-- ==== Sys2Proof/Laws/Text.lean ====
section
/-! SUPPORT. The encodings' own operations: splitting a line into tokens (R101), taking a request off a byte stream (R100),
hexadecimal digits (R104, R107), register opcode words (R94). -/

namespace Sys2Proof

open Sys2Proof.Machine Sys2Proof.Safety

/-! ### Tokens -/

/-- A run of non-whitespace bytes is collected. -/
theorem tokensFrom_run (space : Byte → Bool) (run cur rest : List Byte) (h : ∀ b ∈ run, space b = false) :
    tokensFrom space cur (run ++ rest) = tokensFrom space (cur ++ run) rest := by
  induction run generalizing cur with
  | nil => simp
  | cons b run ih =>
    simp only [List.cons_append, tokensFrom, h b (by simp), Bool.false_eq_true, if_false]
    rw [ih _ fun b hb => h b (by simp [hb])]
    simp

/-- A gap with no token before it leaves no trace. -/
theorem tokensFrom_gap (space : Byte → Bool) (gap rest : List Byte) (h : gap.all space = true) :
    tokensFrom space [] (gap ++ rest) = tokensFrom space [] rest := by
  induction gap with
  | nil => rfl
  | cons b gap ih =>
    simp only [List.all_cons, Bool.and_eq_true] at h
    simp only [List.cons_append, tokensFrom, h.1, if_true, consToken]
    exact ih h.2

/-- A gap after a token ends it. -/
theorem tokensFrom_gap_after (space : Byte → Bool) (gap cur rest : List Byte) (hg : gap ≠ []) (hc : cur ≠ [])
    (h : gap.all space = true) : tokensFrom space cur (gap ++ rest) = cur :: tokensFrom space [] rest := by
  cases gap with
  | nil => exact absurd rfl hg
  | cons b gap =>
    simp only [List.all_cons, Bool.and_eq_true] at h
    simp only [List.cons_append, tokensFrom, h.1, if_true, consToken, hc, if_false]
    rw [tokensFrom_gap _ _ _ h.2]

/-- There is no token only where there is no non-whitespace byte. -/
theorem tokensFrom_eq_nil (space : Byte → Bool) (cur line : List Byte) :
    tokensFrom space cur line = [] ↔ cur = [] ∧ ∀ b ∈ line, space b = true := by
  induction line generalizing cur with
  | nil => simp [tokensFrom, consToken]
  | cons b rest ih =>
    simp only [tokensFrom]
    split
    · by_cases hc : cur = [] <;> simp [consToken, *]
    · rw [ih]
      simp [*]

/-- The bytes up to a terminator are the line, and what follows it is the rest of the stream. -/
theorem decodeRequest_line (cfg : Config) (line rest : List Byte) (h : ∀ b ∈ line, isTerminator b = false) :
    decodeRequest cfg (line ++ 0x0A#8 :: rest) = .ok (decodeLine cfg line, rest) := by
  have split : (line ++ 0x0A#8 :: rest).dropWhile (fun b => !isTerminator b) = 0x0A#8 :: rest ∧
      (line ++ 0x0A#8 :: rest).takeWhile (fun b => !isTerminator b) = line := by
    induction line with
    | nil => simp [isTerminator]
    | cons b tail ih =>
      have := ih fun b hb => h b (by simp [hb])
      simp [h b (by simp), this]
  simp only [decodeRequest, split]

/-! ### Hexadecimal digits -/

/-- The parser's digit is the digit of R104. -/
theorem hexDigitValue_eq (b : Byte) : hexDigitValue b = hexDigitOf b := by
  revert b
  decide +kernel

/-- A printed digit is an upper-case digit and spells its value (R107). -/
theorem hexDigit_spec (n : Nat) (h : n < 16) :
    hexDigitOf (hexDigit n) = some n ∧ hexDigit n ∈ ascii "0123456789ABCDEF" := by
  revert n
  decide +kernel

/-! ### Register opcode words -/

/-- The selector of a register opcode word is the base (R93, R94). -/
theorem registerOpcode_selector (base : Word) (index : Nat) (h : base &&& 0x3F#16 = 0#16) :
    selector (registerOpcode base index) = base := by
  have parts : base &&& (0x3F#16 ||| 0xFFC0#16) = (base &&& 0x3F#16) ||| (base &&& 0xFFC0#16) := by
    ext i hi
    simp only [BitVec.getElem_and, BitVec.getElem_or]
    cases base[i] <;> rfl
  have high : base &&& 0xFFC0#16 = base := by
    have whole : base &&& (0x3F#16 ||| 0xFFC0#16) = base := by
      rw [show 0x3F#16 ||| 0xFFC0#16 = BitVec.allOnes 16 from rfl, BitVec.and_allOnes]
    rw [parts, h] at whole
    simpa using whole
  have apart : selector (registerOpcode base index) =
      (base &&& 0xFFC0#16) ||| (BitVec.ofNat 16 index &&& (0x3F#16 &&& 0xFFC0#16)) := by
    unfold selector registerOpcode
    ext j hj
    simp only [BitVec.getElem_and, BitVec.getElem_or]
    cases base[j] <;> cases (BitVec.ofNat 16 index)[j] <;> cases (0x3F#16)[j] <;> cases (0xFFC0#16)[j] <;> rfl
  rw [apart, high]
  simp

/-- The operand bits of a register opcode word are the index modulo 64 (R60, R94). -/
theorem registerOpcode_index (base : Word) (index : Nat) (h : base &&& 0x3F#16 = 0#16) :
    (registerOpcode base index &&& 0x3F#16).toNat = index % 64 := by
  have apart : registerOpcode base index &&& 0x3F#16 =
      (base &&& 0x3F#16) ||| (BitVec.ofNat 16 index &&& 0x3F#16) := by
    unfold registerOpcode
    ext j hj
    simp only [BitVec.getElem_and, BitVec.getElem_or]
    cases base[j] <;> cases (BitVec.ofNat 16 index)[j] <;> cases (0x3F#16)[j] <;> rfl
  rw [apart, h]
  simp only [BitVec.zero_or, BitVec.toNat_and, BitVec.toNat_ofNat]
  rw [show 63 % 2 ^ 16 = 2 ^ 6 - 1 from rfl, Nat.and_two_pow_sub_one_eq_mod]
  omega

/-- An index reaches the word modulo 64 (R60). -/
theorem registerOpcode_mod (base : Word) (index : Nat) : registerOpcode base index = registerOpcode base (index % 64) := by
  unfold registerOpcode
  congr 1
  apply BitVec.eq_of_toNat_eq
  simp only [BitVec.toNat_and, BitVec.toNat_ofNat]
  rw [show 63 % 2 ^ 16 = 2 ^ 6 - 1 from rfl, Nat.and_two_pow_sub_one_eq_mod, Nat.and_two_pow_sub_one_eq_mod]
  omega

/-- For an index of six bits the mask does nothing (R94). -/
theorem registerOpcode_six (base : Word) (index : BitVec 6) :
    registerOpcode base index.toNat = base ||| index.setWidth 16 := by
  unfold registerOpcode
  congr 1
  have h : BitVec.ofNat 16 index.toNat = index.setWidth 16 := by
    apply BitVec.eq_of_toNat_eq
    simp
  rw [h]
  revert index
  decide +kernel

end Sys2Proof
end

+===+

◆ **Exercise objective**
Among the entries above, locate the lines containing "b rest ih =>" and "theorem decodeRequest_line (cfg", and transcribe exactly those two lines and all lines between.

◆ **Your solution**
  | cons b rest ih =>
    simp only [tokensFrom]
    split
    · by_cases hc : cur = [] <;> simp [consToken, *]
    · rw [ih]
      simp [*]

/-- The bytes up to a terminator are the line, and what follows it is the rest of the stream. -/
theorem decodeRequest_line (cfg : Config) (line rest : List Byte) (h : ∀ b ∈ line, isTerminator b = false) :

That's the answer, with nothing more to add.